I think this was Tyndrum which is the Green Welly Boot Store and she was BVU not to mention their fantastic whisky shop at the back of the place, staffed by incredibly knowledgeable and friendly people who offer very good advice. We’re always driving when we go here and so can’t taste the wares, but have never been disappointed by anything we’ve bought on their recommendation after hearing what we enjoy.

Anyway, just wanted to share that PSA for when the Mumsnet charabanc goes off to the Highlands field trip (bags me the back seat for that one!).

WynkenDeWorde · 07/08/2025 10:18

AldoGordo · 07/08/2025 09:03

I think this is possible too. Assuming TSP is similar to the first ever draft, if we look at the opening chapters, the story is presented as

  • I decided to walk the SWCP under the stairs
  • because we lost our home and business
  • due to a financial dispute with a friend.

It could be such an idea was pitched to an agent but they said it lacked something.

The 2015 diagnosis then comes along and this is added to the story.

  • two days later my partner of 32 years is diagnosed with a rare neurological disease that has no treatment or cure.
  • we went on the walk anyway.

Pitch again, to the same agent perhaps, and they are now interested with this new emotional hook.
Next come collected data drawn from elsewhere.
-- ==== Sys2Proof/Laws/Fields.lean ====
section
/-! SUPPORT. Fields of registers, bit by bit: what a field read gives (R61) and what a field put leaves
(R63), and the status bits as bits of CTLSTAT. -/

namespace Sys2Proof.Machine

theorem fieldMask_getElem (f : Field) (i : Nat) (hi : i < 8) :
    (fieldMask f)[i] = decide (fieldLo f ≤ i ∧ i < fieldLo f + fieldWidth f) := by
  revert i; cases f <;> decide

theorem fieldOnes_getElem (f : Field) (i : Nat) (hi : i < 8) :
    (fieldOnes f)[i] = decide (i < fieldWidth f) := by
  revert i; cases f <;> decide

/-- A field lies inside its byte. -/
theorem field_fits (f : Field) : fieldLo f + fieldWidth f ≤ 8 := by cases f <;> decide

/-- Two fields of one register do not overlap (R20). -/
theorem fields_apart (f g : Field) (hr : fieldReg f = fieldReg g) (hne : f ≠ g) :
    fieldLo f + fieldWidth f ≤ fieldLo g ∨ fieldLo g + fieldWidth g ≤ fieldLo f := by
  cases f <;> cases g <;> simp_all [fieldReg, fieldLo, fieldWidth]

/-- The bits of a field read (R61). -/
theorem fieldGet_getElem (f : Field) (b : Byte) (i : Nat) (hi : i < 8) :
    (fieldGet f b)[i] = (decide (i < fieldWidth f) && b.getLsbD (fieldLo f + i)) := by
  simp [fieldGet, fieldOnes_getElem, Bool.and_comm]

/-- The bits of a field put (R63): the value inside the field, the old bits outside. -/
theorem fieldPut_getElem (f : Field) (v b : Byte) (i : Nat) (hi : i < 8) :
    (fieldPut f v b)[i] =
      if fieldLo f ≤ i ∧ i < fieldLo f + fieldWidth f then v.getLsbD (i - fieldLo f) else b[i] := by
  by_cases hm : fieldLo f ≤ i ∧ i < fieldLo f + fieldWidth f
  · have hlo : ¬ i < fieldLo f := by omega
    have hlt : i - fieldLo f < 8 := by omega
    simp [fieldPut, fieldMask_getElem, hm, hlo, BitVec.getLsbD_eq_getElem hlt]
  · simp [fieldPut, fieldMask_getElem, hm]

/-- A field reads as it was put, if the value fits. -/
theorem fieldGet_fieldPut (f : Field) (v b : Byte) (h : v.toNat < 2 ^ fieldWidth f) :
    fieldGet f (fieldPut f v b) = v := by
  ext i hi
  have fits := field_fits f
  rw [fieldGet_getElem]
  by_cases hw : i < fieldWidth f
  · rw [BitVec.getLsbD_eq_getElem (by omega), fieldPut_getElem]
    simp [hw, BitVec.getLsbD_eq_getElem hi]
  · have hv : v.toNat.testBit i = false :=
      Nat.testBit_lt_two_pow (lt_of_lt_of_le h (Nat.pow_le_pow_right (by decide) (Nat.le_of_not_lt hw)))
    simp [hw, ← BitVec.getLsbD_eq_getElem hi, BitVec.getLsbD, hv]

/-- The other fields of the register read as before. -/
theorem fieldGet_fieldPut_other (f g : Field) (v b : Byte) (hr : fieldReg f = fieldReg g) (hne : f ≠ g) :
    fieldGet g (fieldPut f v b) = fieldGet g b := by
  ext i hi
  have fits := field_fits g
  have apart := fields_apart f g hr hne
  rw [fieldGet_getElem, fieldGet_getElem]
  by_cases hw : i < fieldWidth g
  · have hin : ¬ (fieldLo f ≤ fieldLo g + i ∧ fieldLo g + i < fieldLo f + fieldWidth f) := by omega
    have hlt : fieldLo g + i < 8 := by omega
    rw [BitVec.getLsbD_eq_getElem hlt, BitVec.getLsbD_eq_getElem hlt, fieldPut_getElem]
    simp [hin]
  · simp [hw]

/-! The status bits are bits of CTLSTAT (R85). -/

theorem fieldBit_en (b : Byte) : fieldBit .en b = b.getLsbD 7 := by revert b; decide
theorem fieldBit_start (b : Byte) : fieldBit .start b = b.getLsbD 6 := by revert b; decide
theorem fieldBit_aten (b : Byte) : fieldBit .aten b = b.getLsbD 5 := by revert b; decide
theorem fieldBit_done (b : Byte) : fieldBit .done b = b.getLsbD 4 := by revert b; decide
theorem fieldBit_ien (b : Byte) : fieldBit .ien b = b.getLsbD 3 := by revert b; decide

/-- The guard of CONV_DONE (R97) is EN and START. -/
theorem convGuard (b : Byte) : (b &&& 0xC0#8 = 0xC0#8) = (fieldBit .en b && fieldBit .start b) := by
  revert b; decide

/-- The guard of NOTIFY (R97) is DONE and IEN. -/
theorem notifyGuard (b : Byte) : (b &&& 0x18#8 = 0x18#8) = (fieldBit .done b && fieldBit .ien b) := by
  revert b; decide

end Sys2Proof.Machine
end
I can't pin it down, but there's something about the way TSP is written that feels as if the diagnosis is an add-on, and then has to be explained into a pre-existing written story of going for a long walk due to homelessness.

Right back at the very start of all this, possibly even in the dim and distant days of thread 1, I saw a comment on a FB post from someone who claimed to have been working for 'a publisher' when the first draft of TSP was submitted, and was in the slush pile.

No further useful details, however, such as dates. I didn’t make a note of it, sorry, and I doubt I could find it again.